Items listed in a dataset
::::
-- ==== Sys2Proof/Machine/State.lean ====
section
/-! DEFINITION. The state of the block: everything the spec gives the engine, as plain data, and the state after reset. -/

namespace Sys2Proof.Machine

open Sys2Proof

/-- The block has no stopping fault: every fault of the engine is reported to its own collector (R345, R351) and the
machine goes on. No meaning raises one. -/
inductive Fault where
deriving DecidableEq, Repr

/-- Why a command is turned away. -/
inductive Refusal where
  /-- The command has no meaning in the model yet. Raised by Dispatch only; safe (nothing is claimed of the command). -/
  | notModelled (mnemonic : String)
  /-- The term spells no transfer of its protocol (a block of a wrong byte count). Raised by exec's meanings through
  WellFormed; safe (the spec's senders cannot form it). -/
  | illFormed (what : String)
deriving DecidableEq, Repr

/-! ### Clock, start-up, package (chapters 01, 17, 19) -/

/-- Root PLL: which references are missing (R32) and the reference a change in progress goes to (R31). -/
structure ClkState where
  refclkMissing : Bool
  tinMissing : Bool
  target : Bool
deriving DecidableEq, Repr

/-- Where the leaving of RESET stands (R386). -/
inductive ResetPhase where
  /-- PORST_N is low: RESET is held. -/
  | porHeld
  /-- RESET by FAULT or REQUEST, entered at that tick. -/
  | timed (entered : Nat)
  /-- RESET is released; the engine waits for SYS_CLK_STAT.LOCK. -/
  | released
  /-- The engine is not in RESET. -/
  | out
deriving DecidableEq, Repr

/-- The instruction register of the JTAG port (R418). -/
inductive JtagInstr where
  | bypass | idcode | samplePreload | extest
deriving DecidableEq, Repr

/-- The recovery loader (R398, R420). -/
structure Recovery where
  /-- The loader status as REC_STATUS gives it. -/
  status : Byte
  /-- The next byte offset expected. -/
  next : Nat
  /-- The image bytes received so far, as little-endian words. -/
  data : List Word
deriving DecidableEq, Repr

/-- Modes, reset, pins and the small ports of the package. -/
structure SysState where
  phase : ResetPhase
  /-- BOOTSEL as sampled (R387). -/
  bootsel : Fin 4
  /-- SYS_MODE.RECOVERY. -/
  recovery : Bool
  /-- SYS_MODE.REFUSED and REASON. -/
  refused : Bool
  reason : Fin 16
  /-- The accepted request that waits, and the first tick on which it may take effect (R391). -/
  pendMode : Option Mode
  pendFrom : Nat
  /-- HOT_SHUTDOWN has tripped on that edge, and KENNEL is entered on the next one (R391). -/
  trip : Option Nat
  /-- Complete sweeps ended since the last Kennel Whistle (R393); none: no Kennel Whistle since reset. -/
  sweepsSinceKennel : Option Nat
  /-- Complete sweeps ended since the sweep boundary at which every PT entry was formed (R389). -/
  sweepsSincePt : Option Nat
  /-- Model updates since THM_STAT.VALID was set (R389). -/
  updatesSinceValid : Nat
  /-- Pilot enabled (R49). -/
  pilotOn : Bool
  /-- PGOOD released and which of the six rails are good (R413). -/
  pgood : Bool
  railsGood : List Bool
  /-- The last edge on which a rail ceased to be good (R413). -/
  railLowAt : Option Nat
  /-- The instruction of the test port (R418). -/
  jtag : JtagInstr
  /-- The boundary-scan register, least significant bit first (R418). -/
  bsr : List Bool
  /-- The data of the last JTAG scan and of the last SMBus read (R418, R419). -/
  jtagOut : List Bool
  smbusOut : List Byte
  /-- The recovery loader (R420). -/
  recov : Recovery
deriving DecidableEq, Repr

/-! ### Fault collector (chapter 15) -/

/-- A block reset in force: the block and the tick its release is due (R352). -/
structure BlockReset where
  block : Block
  release : Nat
deriving DecidableEq, Repr

/-- A capture waiting for its fault-log record: time-stamp, FLT_CAP_STAT, FLT_CAP_INFO and FLT_CAP_ADDR (R350, R379). -/
structure LogRecord where
  sec : Nat
  ns : Nat
  stat : Word
  info : Word
  addr : Word
deriving DecidableEq, Repr

/-- The chip reset in progress: its source, the edge on which its reaction was taken, and the edge on which its record began (R355). -/
structure ChipReset where
  source : Fin 128
  asked : Nat
  recorded : Option Nat
deriving DecidableEq, Repr

structure FltState where
  /-- Reports that stand on their pairs and that no edge has sampled yet (R346). -/
  waiting : List Report
  /-- The last sampled edge; sources whose pair was in the report state on it; those of them whose last new report was consequential
  (R346, R357). -/
  sampled : Nat
  inReport : List (Fin 128)
  conseqHeld : List (Fin 128)
  /-- Every sticky bit was clear on the edge before (R348); INT_N and ERR_N as they are driven (R352, R353). -/
  quiet : Bool
  intOn : Bool
  errOn : Bool
  /-- The tick at which the capture window of a switchover ends (R349). -/
  captureEnd : Option Nat
  /-- Open shadows with their closing ticks (R357). -/
  shadows : List (Block × Nat)
  /-- Block resets asserted (R352). -/
  resets : List BlockReset
  /-- Ticks of the last three block resets performed on each block, latest first (R358). -/
  history : List (Block × List Nat)
  /-- The chip reset under way (R355). -/
  chip : Option ChipReset
  /-- Captures that wait for their fault-log records (R350). -/
  log : List LogRecord
  /-- ERR_N is held after a fault reset (R353). -/
  errHold : Bool
  /-- An NMI that waits for a member to become ACTIVE (R353). -/
  nmiWaiting : Bool
  /-- NMIs raised so far to the active supervisor (R354). -/
  nmiCount : Nat
deriving DecidableEq, Repr

/-! ### Route engine (chapter 03) -/

/-- The operation of a route request (R71). -/
inductive RouteOp where
  | add | remove | permute | pin | unpin
deriving DecidableEq, Repr

/-- A request being computed (R71 to R76). -/
structure RouteJob where
  op : RouteOp
  input : Nat
  output : Nat
  tenant : Nat
  seq : Nat
  /-- RTE_TARGET as it stood at acceptance. -/
  target : Mem
  /-- RTE_VRAIL and the live calibration words as they stood at acceptance (R80, R199). -/
  vrail : Nat
  words : Mem
  /-- The edge of acceptance (R80). -/
  start : Nat
  /-- Abandoned by RTE_CTL.ABORT (R76); its base was cancelled (R75). -/
  aborted : Bool
  cancelled : Bool
deriving DecidableEq, Repr

/-- An OK result of ADD, REMOVE or PERMUTE: what its Whistle will establish (R62, R68, R74). -/
structure RouteResult where
  seq : Nat
  op : RouteOp
  /-- Map words by input, and the CROSS cells of a plane. -/
  map : Mem
  cells : List Nat
  /-- Changed cells of a plane, and the words of RTE_BLINK. -/
  changed : List Nat
  blink : List Word
  /-- The energy estimate, in fJ (R79). -/
  energy : Nat
deriving DecidableEq, Repr

structure RteState where
  /-- Current and base map: words by input in the layout of RTE_MAP_CUR (R62, R80). -/
  cur : Mem
  base : Mem
  /-- CROSS cells of a plane in the current and the base map (R37, R43). -/
  cellsCur : List Nat
  cellsBase : List Nat
  /-- RTE_TARGET by input (R80). -/
  target : Mem
  /-- RTE_BLINK, and the cells of RTE_CELLMAP and of RTE_CHANGED (R80). -/
  blink : List Word
  cellmap : List Nat
  changed : List Nat
  /-- The request being computed, and the OK result that waits for the builder (R71, R72). -/
  job : Option RouteJob
  /-- The result that waits for the builder (R72). -/
  held : Option RouteResult
  /-- Whether a command has been accepted since reset (R73). -/
  accepted : Bool
deriving DecidableEq, Repr

/-! ### Drive array (chapter 04) -/

/-- What the drive loader is doing (R86, R88, R103 to R105). -/
inductive Loader where
  | idle
  | verify (start : Nat)
  | reseed (start : Nat)
  /-- The Kennel pass is under way, or has verified with its Whistle due; `retried`: the pass was repeated. -/
  | kennel (verified : Bool) (retried : Bool) (start : Nat)
  | kennelReload (tile : Nat)
deriving DecidableEq, Repr

/-- The lock of the staged half against the builder (R22, R91). -/
inductive StagedLock where
  | free
  | held
  | untilTick (release : Nat)
deriving DecidableEq, Repr

/-- The last Whistle, as its later checks need it (R93, R99). -/
structure LastWhistle where
  edge : Nat
  changed : List Nat
  /-- Changed elements' live words before the step; bit 16: their range. -/
  oldLive : Mem
  /-- Branches that have not acknowledged, until the check of R93. -/
  missed : List Nat
  ackChecked : Bool
  /-- The check of R99 has been made. -/
  openChecked : Bool
deriving DecidableEq, Repr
::::
TASK TO CARRY OUT
Starting at the first line of the records above, please copy every line exactly through the line containing "recovery : Bool", and stop there.

REPLY TO THE TASK
-- ==== Sys2Proof/Machine/State.lean ====
section
/-! DEFINITION. The state of the block: everything the spec gives the engine, as plain data, and the state after reset. -/

namespace Sys2Proof.Machine

open Sys2Proof

/-- The block has no stopping fault: every fault of the engine is reported to its own collector (R345, R351) and the
machine goes on. No meaning raises one. -/
inductive Fault where
deriving DecidableEq, Repr

/-- Why a command is turned away. -/
inductive Refusal where
  /-- The command has no meaning in the model yet. Raised by Dispatch only; safe (nothing is claimed of the command). -/
  | notModelled (mnemonic : String)
  /-- The term spells no transfer of its protocol (a block of a wrong byte count). Raised by exec's meanings through
  WellFormed; safe (the spec's senders cannot form it). -/
  | illFormed (what : String)
deriving DecidableEq, Repr

/-! ### Clock, start-up, package (chapters 01, 17, 19) -/

/-- Root PLL: which references are missing (R32) and the reference a change in progress goes to (R31). -/
structure ClkState where
  refclkMissing : Bool
  tinMissing : Bool
  target : Bool
deriving DecidableEq, Repr

/-- Where the leaving of RESET stands (R386). -/
inductive ResetPhase where
  /-- PORST_N is low: RESET is held. -/
  | porHeld
  /-- RESET by FAULT or REQUEST, entered at that tick. -/
  | timed (entered : Nat)
  /-- RESET is released; the engine waits for SYS_CLK_STAT.LOCK. -/
  | released
  /-- The engine is not in RESET. -/
  | out
deriving DecidableEq, Repr

/-- The instruction register of the JTAG port (R418). -/
inductive JtagInstr where
  | bypass | idcode | samplePreload | extest
deriving DecidableEq, Repr

/-- The recovery loader (R398, R420). -/
structure Recovery where
  /-- The loader status as REC_STATUS gives it. -/
  status : Byte
  /-- The next byte offset expected. -/
  next : Nat
  /-- The image bytes received so far, as little-endian words. -/
  data : List Word
deriving DecidableEq, Repr

/-- Modes, reset, pins and the small ports of the package. -/
structure SysState where
  phase : ResetPhase
  /-- BOOTSEL as sampled (R387). -/
  bootsel : Fin 4
  /-- SYS_MODE.RECOVERY. -/
  recovery : Bool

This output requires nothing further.